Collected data

━━━━━━━━━━━━━━━━

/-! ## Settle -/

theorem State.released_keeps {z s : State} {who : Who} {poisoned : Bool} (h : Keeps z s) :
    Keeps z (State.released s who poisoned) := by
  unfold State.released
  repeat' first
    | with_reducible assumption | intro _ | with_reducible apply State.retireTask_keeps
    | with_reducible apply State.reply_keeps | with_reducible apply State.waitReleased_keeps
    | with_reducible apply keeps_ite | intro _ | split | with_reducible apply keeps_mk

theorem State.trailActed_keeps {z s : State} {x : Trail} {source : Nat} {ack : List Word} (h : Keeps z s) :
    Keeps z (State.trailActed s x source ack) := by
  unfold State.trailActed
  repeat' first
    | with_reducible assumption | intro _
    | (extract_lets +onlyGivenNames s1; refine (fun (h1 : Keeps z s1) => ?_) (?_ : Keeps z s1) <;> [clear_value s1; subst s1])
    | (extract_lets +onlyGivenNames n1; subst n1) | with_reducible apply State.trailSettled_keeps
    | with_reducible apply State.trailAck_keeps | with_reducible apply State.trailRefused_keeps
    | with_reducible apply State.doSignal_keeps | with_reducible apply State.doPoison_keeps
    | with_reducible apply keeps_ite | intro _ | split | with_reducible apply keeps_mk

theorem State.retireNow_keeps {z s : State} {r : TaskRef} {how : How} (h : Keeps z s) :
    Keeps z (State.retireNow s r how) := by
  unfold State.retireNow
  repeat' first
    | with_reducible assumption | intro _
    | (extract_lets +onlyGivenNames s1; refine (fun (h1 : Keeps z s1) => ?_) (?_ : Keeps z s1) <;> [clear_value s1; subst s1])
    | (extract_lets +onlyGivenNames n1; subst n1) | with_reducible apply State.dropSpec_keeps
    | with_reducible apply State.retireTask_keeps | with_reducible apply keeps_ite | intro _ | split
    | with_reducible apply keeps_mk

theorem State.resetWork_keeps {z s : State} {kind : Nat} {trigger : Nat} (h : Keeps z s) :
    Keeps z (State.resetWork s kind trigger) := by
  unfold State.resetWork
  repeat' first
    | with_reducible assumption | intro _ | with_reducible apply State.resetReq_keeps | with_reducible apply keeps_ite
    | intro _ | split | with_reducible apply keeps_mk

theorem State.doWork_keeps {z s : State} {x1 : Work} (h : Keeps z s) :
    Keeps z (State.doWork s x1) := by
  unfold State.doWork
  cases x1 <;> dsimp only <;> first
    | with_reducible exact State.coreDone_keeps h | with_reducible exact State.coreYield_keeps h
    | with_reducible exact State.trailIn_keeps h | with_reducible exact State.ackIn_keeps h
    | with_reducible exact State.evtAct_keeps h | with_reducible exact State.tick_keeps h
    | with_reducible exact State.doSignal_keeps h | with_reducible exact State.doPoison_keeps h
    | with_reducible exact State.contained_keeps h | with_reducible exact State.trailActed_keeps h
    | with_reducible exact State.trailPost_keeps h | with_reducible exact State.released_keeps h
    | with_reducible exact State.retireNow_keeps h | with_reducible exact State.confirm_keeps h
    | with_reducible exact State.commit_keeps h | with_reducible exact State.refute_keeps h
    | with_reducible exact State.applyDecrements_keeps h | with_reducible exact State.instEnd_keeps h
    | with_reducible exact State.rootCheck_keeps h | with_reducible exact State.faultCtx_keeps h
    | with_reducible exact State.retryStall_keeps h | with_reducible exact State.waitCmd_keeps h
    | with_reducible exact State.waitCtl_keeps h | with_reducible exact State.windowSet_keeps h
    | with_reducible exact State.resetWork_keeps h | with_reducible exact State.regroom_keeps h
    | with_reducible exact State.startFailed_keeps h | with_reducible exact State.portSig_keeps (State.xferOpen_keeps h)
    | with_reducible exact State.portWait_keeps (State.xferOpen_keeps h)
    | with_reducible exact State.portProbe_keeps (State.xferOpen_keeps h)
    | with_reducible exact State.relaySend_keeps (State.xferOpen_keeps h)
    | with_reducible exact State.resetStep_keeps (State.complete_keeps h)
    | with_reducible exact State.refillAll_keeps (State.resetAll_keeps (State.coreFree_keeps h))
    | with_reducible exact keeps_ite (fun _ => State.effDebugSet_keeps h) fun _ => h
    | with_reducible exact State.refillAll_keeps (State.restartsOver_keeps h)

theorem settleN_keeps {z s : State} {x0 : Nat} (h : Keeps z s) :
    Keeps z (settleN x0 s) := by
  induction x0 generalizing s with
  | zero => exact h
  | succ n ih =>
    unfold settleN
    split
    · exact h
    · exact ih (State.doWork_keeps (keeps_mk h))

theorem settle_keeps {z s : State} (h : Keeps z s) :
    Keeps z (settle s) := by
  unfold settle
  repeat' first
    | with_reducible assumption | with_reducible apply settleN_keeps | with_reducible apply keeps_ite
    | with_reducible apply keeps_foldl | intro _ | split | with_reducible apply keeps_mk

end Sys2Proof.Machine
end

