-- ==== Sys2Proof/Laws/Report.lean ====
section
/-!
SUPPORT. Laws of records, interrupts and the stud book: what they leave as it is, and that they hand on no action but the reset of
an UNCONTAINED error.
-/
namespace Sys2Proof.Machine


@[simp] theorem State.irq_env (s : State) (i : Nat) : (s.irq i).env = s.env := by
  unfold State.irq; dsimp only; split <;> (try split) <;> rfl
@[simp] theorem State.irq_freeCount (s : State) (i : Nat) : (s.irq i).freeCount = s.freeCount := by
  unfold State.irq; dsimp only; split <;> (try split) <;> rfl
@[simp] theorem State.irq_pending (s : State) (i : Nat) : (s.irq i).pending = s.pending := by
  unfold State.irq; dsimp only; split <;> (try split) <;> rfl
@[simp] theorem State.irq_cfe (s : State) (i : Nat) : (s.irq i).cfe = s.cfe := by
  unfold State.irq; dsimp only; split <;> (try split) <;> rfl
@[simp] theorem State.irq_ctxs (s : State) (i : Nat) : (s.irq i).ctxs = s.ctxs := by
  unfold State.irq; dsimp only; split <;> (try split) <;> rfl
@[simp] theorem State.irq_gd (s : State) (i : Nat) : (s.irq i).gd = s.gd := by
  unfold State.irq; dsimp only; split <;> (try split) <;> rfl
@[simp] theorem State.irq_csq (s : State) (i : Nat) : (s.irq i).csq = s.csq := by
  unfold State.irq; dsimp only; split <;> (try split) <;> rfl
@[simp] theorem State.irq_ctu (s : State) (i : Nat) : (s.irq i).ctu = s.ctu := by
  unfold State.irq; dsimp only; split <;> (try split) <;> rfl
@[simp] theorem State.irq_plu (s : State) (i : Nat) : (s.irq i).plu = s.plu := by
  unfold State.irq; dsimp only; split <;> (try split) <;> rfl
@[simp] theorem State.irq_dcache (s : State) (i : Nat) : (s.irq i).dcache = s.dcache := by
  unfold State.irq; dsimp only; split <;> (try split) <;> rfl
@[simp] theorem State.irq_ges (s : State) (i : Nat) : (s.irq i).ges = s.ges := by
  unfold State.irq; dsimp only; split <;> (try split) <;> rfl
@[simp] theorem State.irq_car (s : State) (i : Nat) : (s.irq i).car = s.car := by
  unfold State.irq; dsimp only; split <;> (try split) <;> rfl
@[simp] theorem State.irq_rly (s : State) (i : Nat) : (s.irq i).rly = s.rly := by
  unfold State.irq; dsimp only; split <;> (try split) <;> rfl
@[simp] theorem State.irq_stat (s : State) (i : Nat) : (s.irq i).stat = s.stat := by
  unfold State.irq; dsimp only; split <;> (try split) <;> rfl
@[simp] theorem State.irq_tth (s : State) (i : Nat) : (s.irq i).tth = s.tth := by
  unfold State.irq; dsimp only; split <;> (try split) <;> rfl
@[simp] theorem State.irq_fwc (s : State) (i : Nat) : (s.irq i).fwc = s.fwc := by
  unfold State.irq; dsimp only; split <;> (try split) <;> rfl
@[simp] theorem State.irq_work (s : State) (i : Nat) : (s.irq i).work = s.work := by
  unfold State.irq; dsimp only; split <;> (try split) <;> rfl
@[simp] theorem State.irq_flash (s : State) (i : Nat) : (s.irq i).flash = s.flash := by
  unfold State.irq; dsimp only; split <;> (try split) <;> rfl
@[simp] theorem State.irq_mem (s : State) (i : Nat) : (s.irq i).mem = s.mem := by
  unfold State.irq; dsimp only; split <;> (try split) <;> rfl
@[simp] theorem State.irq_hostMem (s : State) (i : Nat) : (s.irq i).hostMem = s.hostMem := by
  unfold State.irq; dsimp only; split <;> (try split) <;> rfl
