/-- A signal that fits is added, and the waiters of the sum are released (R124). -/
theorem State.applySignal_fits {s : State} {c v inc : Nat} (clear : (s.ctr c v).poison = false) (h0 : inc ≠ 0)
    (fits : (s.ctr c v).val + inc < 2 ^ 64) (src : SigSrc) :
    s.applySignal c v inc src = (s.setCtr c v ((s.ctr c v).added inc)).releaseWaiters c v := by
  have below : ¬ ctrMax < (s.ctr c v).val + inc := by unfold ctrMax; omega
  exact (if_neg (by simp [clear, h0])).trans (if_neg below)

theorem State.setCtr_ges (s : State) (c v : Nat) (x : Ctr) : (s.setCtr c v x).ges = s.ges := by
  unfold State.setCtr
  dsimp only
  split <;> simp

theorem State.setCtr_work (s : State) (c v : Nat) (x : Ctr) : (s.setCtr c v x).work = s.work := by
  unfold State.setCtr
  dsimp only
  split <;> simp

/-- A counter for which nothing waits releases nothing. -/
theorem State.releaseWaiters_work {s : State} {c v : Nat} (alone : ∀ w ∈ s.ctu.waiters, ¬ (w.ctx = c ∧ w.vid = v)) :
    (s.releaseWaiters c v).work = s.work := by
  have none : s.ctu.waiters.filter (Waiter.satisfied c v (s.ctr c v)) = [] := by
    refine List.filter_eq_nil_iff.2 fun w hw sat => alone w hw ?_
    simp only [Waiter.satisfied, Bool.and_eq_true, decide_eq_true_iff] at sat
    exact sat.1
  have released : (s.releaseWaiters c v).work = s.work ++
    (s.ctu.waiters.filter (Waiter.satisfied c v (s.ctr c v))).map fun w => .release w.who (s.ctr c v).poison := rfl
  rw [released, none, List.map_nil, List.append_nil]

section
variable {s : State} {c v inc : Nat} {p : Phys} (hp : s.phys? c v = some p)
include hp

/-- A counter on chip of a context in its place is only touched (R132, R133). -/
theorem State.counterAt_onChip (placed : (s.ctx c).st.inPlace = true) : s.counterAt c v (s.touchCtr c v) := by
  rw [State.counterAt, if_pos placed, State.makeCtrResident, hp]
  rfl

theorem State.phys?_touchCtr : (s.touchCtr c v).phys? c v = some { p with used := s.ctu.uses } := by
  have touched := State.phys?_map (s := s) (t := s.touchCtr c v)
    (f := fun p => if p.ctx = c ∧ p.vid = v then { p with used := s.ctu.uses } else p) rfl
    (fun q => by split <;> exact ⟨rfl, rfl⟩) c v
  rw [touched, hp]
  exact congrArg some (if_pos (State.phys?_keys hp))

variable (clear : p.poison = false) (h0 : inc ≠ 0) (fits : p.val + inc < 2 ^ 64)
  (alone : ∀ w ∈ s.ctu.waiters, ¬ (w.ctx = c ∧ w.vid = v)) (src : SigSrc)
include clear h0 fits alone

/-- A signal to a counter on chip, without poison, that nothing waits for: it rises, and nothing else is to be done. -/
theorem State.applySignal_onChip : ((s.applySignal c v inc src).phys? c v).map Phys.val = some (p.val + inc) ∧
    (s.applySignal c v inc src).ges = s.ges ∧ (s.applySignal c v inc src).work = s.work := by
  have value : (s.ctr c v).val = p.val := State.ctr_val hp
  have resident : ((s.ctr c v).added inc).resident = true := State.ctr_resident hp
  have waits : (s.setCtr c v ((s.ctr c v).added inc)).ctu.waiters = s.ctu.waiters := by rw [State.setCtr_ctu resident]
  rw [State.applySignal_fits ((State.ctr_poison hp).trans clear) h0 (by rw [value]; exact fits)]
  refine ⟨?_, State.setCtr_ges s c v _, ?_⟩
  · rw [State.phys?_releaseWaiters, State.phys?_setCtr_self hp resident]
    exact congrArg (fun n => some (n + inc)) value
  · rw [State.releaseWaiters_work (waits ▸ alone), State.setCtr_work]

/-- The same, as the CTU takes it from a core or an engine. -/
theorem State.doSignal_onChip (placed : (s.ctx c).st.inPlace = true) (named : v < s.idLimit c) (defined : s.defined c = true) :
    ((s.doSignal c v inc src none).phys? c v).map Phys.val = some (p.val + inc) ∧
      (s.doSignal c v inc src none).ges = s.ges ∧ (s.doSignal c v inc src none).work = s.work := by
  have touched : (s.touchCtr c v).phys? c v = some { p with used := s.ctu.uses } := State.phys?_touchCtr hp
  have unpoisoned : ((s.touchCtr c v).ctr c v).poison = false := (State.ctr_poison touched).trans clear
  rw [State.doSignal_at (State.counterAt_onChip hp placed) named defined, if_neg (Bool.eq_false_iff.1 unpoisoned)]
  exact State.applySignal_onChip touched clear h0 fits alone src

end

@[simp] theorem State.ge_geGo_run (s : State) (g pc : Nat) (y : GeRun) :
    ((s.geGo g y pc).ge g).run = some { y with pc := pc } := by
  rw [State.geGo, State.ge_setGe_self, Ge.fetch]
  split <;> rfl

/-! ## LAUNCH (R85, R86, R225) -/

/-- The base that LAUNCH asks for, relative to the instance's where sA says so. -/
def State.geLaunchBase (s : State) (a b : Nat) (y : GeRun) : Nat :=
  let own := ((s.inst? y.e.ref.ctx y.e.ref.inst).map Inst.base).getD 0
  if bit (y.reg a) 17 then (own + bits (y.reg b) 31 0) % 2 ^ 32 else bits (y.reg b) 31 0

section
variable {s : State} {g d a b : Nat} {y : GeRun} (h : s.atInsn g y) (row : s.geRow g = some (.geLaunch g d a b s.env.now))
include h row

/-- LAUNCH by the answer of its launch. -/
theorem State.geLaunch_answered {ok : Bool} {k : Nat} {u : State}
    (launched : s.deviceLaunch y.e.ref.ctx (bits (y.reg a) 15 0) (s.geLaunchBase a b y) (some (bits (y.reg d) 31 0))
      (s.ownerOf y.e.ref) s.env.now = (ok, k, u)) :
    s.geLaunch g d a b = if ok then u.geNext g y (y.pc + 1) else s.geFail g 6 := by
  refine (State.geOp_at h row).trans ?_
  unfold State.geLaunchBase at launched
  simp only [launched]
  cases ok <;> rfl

━━━━━━━━━━━━━━━━

#### Task to carry out
Pull out every line in the data above that has the word "List".

#### Response to the exercise
theorem State.trailActed_keeps {z s : State} {x : Trail} {source : Nat} {ack : List Word} (h : Keeps z s) :
    refine List.filter_eq_nil_iff.2 fun w hw sat => alone w hw ?_
  rw [released, none, List.map_nil, List.append_nil]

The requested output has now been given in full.